1. Apr 15, 2012

### kenny1999

1. The problem statement, all variables and given/known data

The question below, i already have the answer. but I can't work it out. Can anyone help?

Questions (Original)

In a game, Tom throws a fair dice twice. 1 point is awarded for each '6' thrown, 2 points are awarded if the sum of the two numbers thrown is prime, and no points are awarded for other outcomes. Find the probabilities that

(a) Tom gets 1 point in the game.
(b) Tom gets 2 points in the game.
(c) Tom gets at least 2 points in the game.

2. Relevant equations

3. The attempt at a solution

(a) There are total 36 possible results for a fair dice to be thrown twice. For each '6' thrown 1 point is awarded so there are (1,6) (2,6) (3,6) (4,6) (5,6) (6,6) and (6,1) (6,2) (6,3) (6,4) (6,5), but (6,6) is not counted because it gives two points, and (1,6) and (5,6) are also left out because they give prime number on sum.

So the desired outcomes should be (2,6)(3,6)(4,6)(6,4)(6,3)(6,2), then 6/36 = 1/6 but the answer is wrong. I am not going to say the answer but I just don't understand.

Please also explain (b) and (c) if possible. Thank you.

2. Apr 15, 2012

### Ray Vickson

My answer for (a) is different from yours, but that is because I was careful to count things correctly.

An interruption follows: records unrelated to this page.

-- ==== Sys2Proof/Machine/Step.lean ====
section
/-! DEFINITION. One step: the host makes its next move at the ports, and the block answers it (10_state.md R21,
20_memory.md R57). -/

namespace Sys2Proof.Machine

/-- One request is one step. A reserved `op` raises IllegalOperation (R226, R227). Two overlapping requests are refused
(R240). With no request presented nothing is driven (assumption 3). Reset undrives the ports and touches no more (R250,
assumption 13). -/
def step (s : State) : Host.Outcome State Fault Refusal :=
  match nextMove s with
  | none => .next (withdraw s)
  | some (.present r, s') =>
    match decode r with
    | .ok i => exec i s'
    | .error e => .next (rejectRequest e s')
  | some (.overlap _ _, _) => .refused .overlappingRequests
  | some (.reset, s') => .next (withdraw s')

/-- The state in which the host presents next the request whose first `nbits` bits are `w` (assumption 2). -/
def State.withFetchWord (s : State) (nbits w : Nat) : State :=
  { s with host := .present (Request.ofTableWord nbits w) :: s.host }

end Sys2Proof.Machine
end

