/-- Every instruction follows a plan: the one case analysis over the instructions. -/
theorem exec_planned (rom : Rom) (i : Instr) : Planned rom i := by
  cases i with
  | cmdenc kind addr => exact planned_of_compute _ fun _ _ => rfl
  | endec b => exact planned_of_compute _ fun _ _ => rfl
  | enenc fv => exact planned_of_compute _ fun _ _ => rfl
  | cfgdec b => exact planned_of_compute _ fun _ _ => rfl
  | cfgenc fv => exact planned_of_compute _ fun _ _ => rfl
  | stdec b => exact planned_of_compute _ fun _ _ => rfl
  | t2ms b lng => exact planned_of_compute _ fun _ _ => rfl
  | ms2t ms lng =>
    cases h : ms2t ms lng with
    | none => exact planned_of_reject .rangeError fun s _ => by simp [exec, execMs2t, h]
    | some r =>
      exact planned_of_compute { byte := some r.1, ms := some r.2 } fun s _ => by simp [exec, execMs2t, h]
  | persdec b => exact planned_of_compute { val := some (persdec rom b) } (by rintro s rfl; rfl)
  | persenc val => exact planned_of_computeField (persenc rom val) (by rintro s rfl; rfl)
  | gaindec b => exact planned_of_compute _ fun _ _ => rfl
  | gainenc val => exact planned_of_computeField _ fun _ _ => rfl
  | rden => exact planned_of_readByte .enable _ fun _ _ => rfl
  | wren fv => exact planned_of_writeByte .enable 0x005B _ _ (enenc_within_mask fv) fun _ _ => rfl
  | rdatime => exact planned_of_readByte .atime _ fun _ _ => rfl
  | wratime ms => exact planned_of_writeTime .atime ms false fun _ => rfl
  | rdwtime lng => exact planned_of_readByte .wtime _ fun _ _ => rfl
  | wrwtime ms lng => exact planned_of_writeTime .wtime ms lng fun _ => rfl
  | rdailt => exact planned_of_readWord .ailt _ fun _ => rfl
  | wrailt w => exact planned_of_writeWord .ailt w _ fun _ => rfl
  | rdaiht => exact planned_of_readWord .aiht _ fun _ => rfl
  | wraiht w => exact planned_of_writeWord .aiht w _ fun _ => rfl
  | rdpers => exact planned_of_readByte .pers (fun v => { val := some (persdec rom v) }) (by rintro s rfl; rfl)
  | wrpers val =>
    exact planned_of_writeField .pers 0x000F (persenc rom val) (fun _ => persenc_within_mask) (by rintro s rfl; rfl)
  | rdcfg => exact planned_of_readByte .config _ fun _ _ => rfl
  | wrcfg fv => exact planned_of_writeByte .config 0x0006 _ _ (cfgenc_within_mask fv) fun _ _ => rfl
  | rdgain => exact planned_of_readByte .control _ fun _ _ => rfl
  | wrgain val => exact planned_of_writeField .control 0x0003 _ (fun _ => gainenc_within_mask) fun _ _ => rfl
  | rdid => exact planned_of_readByte .id _ fun _ _ => rfl
  | wrid => exact planned_of_reject .readOnlyViolation fun _ _ => rfl
  | rdstatus => exact planned_of_readByte .status _ fun _ _ => rfl
  | wrstatus => exact planned_of_reject .readOnlyViolation fun _ _ => rfl
  | rdc0 => exact planned_of_readWord .c0data _ fun _ => rfl
  | wrc0 => exact planned_of_reject .readOnlyViolation fun _ _ => rfl
  | rdc1 => exact planned_of_readWord .c1data _ fun _ => rfl
  | wrc1 => exact planned_of_reject .readOnlyViolation fun _ _ => rfl

/-! ### How an instruction ends, whatever it is -/

/-- Settles O51: the instruction's plan ends in an error, which drives no result port, or drives the ports of `i`. -/
theorem undrivenPortsAreFree : Obligations.UndrivenPortsAreFree := by
  intro i s
  obtain ⟨p, ⟨-, hnames⟩, hexec⟩ := exec_planned s.rom i
  refine ⟨p.run s, hexec s rfl, ?_⟩
  have hasked (ports : List ResultPort) : OnlyDrives ports s (ask p.asks (withdraw s)) :=
    ask_onlyDrives p.asks (withdraw_onlyDrives ports s)
  cases hends : p.ends (nextResponse s) with
  | error e =>
    rw [Plan.run_of_error hends, raise_err, if_neg e.code_ne_zero]
    exact raise_onlyDrives e (hasked [])
  | ok r =>
    rw [Plan.run_of_ok hends, succeed_err, if_pos rfl]
    exact succeed_onlyDrives (hnames _ r hends).within (hasked (drives i))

Of course, for (b) and (c) I would just find and list all the relevant outcomes that have the desired point scores. That is what you should do as well.

RGV

3. Apr 15, 2012

### kenny1999

why not 1/6?

(2,6) (3,6) (4,6) (6,4) (6,3) (6,2) are all counted as 1 point because sum of their numbers doesn't give a prime number. (1,6) (5,6) (6,5) as well as (6,1) are not counted because they get 3 points.

I don't think there are any other outcomes that would give 1 point only in addition to my count. So why not 1/6? Please tell me.

4. Apr 15, 2012

### Ray Vickson

Sorry, I mis-read the question. Your analysis of (a) is correct, so I suppose the answer in the book is wrong. That happens a lot, by the way.

RGV